HOW TO COMPLETE THIS TASK - Using the entries that follow, write out the line containing "f).dies = s.dies := rfl", the line containing "f).apps = s.apps := rfl", and every line between them, exactly and nothing else.

[Saved data entries]
· · · ·
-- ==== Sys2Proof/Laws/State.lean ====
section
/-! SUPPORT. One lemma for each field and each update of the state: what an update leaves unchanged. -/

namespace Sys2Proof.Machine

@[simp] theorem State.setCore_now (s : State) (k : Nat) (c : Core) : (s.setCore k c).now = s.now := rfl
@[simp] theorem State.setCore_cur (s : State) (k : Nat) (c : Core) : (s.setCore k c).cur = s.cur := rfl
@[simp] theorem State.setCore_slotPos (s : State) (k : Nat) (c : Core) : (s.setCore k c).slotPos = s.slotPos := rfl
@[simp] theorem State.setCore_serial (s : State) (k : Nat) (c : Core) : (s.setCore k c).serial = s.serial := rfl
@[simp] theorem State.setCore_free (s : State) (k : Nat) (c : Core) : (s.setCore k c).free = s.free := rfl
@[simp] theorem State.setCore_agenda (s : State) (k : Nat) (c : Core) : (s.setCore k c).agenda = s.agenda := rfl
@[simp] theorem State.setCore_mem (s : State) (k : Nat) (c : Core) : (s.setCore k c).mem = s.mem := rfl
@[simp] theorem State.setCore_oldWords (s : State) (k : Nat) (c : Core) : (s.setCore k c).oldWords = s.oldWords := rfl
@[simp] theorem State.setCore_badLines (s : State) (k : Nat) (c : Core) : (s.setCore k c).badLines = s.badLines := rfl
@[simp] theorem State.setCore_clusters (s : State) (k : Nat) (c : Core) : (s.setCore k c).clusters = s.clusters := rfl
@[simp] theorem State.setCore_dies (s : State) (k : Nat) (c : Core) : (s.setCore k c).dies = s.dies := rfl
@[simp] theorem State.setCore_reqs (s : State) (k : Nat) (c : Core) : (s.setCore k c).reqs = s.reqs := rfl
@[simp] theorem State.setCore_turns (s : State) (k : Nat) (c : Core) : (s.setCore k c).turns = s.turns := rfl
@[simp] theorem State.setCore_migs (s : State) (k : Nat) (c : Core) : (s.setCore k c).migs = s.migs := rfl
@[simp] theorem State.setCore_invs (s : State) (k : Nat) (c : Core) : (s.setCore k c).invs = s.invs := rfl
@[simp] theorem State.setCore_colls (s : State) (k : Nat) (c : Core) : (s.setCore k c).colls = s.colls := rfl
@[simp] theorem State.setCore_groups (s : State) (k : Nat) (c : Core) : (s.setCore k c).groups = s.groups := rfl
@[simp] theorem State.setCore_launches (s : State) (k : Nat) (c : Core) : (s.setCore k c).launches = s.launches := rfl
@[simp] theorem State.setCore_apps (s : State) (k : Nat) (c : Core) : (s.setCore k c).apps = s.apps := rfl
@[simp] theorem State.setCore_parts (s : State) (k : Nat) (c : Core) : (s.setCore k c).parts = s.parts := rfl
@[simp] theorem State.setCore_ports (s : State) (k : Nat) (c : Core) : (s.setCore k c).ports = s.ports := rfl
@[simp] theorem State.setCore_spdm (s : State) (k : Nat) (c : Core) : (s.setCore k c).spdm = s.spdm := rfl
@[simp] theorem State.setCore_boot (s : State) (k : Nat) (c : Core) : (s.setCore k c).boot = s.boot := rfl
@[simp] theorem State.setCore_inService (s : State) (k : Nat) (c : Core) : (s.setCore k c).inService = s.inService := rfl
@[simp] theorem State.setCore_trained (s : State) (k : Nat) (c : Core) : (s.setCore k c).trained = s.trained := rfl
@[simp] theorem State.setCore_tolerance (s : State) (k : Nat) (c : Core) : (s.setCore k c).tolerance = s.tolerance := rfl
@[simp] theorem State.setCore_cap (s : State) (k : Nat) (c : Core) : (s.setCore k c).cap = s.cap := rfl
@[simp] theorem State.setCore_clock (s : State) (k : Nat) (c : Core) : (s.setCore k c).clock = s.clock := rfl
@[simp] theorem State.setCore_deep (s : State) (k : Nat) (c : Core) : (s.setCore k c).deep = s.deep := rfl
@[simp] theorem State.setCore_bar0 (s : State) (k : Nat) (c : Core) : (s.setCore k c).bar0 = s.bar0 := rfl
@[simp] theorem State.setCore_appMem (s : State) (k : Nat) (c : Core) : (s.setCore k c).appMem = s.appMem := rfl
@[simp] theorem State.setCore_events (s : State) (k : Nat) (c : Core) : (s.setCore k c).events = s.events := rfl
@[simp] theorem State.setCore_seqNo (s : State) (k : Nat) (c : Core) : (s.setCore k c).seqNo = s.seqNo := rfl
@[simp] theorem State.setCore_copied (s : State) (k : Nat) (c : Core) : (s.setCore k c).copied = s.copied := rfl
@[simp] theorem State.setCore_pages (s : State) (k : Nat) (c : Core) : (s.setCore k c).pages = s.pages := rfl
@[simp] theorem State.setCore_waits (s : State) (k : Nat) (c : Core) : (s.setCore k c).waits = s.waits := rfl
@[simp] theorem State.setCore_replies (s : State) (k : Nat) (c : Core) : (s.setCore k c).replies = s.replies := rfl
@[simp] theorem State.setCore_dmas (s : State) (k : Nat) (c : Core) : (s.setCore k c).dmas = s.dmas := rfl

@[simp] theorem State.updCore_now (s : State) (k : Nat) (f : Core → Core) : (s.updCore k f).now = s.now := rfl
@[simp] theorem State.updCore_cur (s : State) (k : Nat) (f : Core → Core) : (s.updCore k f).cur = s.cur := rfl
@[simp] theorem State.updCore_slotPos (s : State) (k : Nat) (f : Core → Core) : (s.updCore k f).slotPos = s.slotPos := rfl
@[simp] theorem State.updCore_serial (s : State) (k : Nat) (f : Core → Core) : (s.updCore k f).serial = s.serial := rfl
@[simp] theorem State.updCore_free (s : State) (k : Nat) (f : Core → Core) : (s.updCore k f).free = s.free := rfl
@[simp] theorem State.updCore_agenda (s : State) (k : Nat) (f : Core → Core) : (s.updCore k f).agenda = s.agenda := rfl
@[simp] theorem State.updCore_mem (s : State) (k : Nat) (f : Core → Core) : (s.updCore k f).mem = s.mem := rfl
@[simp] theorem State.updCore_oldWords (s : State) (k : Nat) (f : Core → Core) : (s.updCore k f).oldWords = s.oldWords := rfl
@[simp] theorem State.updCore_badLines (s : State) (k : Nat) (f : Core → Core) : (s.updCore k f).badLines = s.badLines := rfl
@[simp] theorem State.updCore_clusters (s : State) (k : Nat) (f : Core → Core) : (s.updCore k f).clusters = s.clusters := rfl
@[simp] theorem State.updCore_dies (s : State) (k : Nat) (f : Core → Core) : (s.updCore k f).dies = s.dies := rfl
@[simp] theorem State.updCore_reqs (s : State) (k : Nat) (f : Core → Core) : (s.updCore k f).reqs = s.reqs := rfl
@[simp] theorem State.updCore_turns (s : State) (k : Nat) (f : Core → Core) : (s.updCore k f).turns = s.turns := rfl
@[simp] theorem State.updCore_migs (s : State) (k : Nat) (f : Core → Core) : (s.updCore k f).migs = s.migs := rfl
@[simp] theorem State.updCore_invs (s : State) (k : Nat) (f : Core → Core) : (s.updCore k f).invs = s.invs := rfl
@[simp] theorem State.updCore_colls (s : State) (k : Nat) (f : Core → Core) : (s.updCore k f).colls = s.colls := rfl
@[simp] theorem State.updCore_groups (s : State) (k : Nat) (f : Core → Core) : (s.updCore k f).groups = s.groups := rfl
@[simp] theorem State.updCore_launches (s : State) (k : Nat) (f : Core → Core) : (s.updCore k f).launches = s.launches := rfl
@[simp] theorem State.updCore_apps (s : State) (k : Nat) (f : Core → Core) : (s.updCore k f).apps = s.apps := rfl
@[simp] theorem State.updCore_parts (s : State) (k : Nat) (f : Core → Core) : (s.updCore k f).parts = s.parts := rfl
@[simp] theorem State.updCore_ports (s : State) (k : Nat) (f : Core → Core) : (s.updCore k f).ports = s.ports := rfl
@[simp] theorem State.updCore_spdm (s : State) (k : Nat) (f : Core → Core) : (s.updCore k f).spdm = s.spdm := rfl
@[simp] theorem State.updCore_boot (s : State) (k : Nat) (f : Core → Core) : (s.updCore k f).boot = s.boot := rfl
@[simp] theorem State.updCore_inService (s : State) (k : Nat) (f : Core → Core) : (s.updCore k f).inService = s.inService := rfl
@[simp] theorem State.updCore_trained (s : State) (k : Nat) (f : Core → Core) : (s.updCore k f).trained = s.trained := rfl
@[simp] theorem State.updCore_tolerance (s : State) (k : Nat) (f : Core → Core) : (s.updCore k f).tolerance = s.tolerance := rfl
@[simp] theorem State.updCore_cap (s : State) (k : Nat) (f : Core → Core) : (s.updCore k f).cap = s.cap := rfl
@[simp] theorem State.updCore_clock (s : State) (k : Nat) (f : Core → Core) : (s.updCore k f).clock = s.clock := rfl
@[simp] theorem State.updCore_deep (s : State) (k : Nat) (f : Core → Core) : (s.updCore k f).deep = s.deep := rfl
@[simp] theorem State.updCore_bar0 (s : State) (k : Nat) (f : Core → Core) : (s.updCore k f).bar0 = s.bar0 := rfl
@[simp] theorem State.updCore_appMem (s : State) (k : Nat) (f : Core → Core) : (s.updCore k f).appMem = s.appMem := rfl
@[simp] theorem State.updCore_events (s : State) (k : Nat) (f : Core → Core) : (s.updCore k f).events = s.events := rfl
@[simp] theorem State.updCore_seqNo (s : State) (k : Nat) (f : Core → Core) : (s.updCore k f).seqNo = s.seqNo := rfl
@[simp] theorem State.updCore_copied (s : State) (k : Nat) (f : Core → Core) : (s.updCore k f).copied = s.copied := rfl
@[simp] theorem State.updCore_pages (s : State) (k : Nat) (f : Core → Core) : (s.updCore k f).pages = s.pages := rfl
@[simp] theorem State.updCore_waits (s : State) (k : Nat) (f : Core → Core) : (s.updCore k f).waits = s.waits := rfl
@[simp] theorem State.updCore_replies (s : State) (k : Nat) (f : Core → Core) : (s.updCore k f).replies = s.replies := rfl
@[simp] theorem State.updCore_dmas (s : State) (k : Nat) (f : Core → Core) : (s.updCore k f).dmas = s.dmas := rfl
· · · ·
YOUR SOLUTION -
@[simp] theorem State.updCore_dies (s : State) (k : Nat) (f : Core → Core) : (s.updCore k f).dies = s.dies := rfl
@[simp] theorem State.updCore_reqs (s : State) (k : Nat) (f : Core → Core) : (s.updCore k f).reqs = s.reqs := rfl
@[simp] theorem State.updCore_turns (s : State) (k : Nat) (f : Core → Core) : (s.updCore k f).turns = s.turns := rfl
@[simp] theorem State.updCore_migs (s : State) (k : Nat) (f : Core → Core) : (s.updCore k f).migs = s.migs := rfl
@[simp] theorem State.updCore_invs (s : State) (k : Nat) (f : Core → Core) : (s.updCore k f).invs = s.invs := rfl
@[simp] theorem State.updCore_colls (s : State) (k : Nat) (f : Core → Core) : (s.updCore k f).colls = s.colls := rfl
@[simp] theorem State.updCore_groups (s : State) (k : Nat) (f : Core → Core) : (s.updCore k f).groups = s.groups := rfl
@[simp] theorem State.updCore_launches (s : State) (k : Nat) (f : Core → Core) : (s.updCore k f).launches = s.launches := rfl
@[simp] theorem State.updCore_apps (s : State) (k : Nat) (f : Core → Core) : (s.updCore k f).apps = s.apps := rfl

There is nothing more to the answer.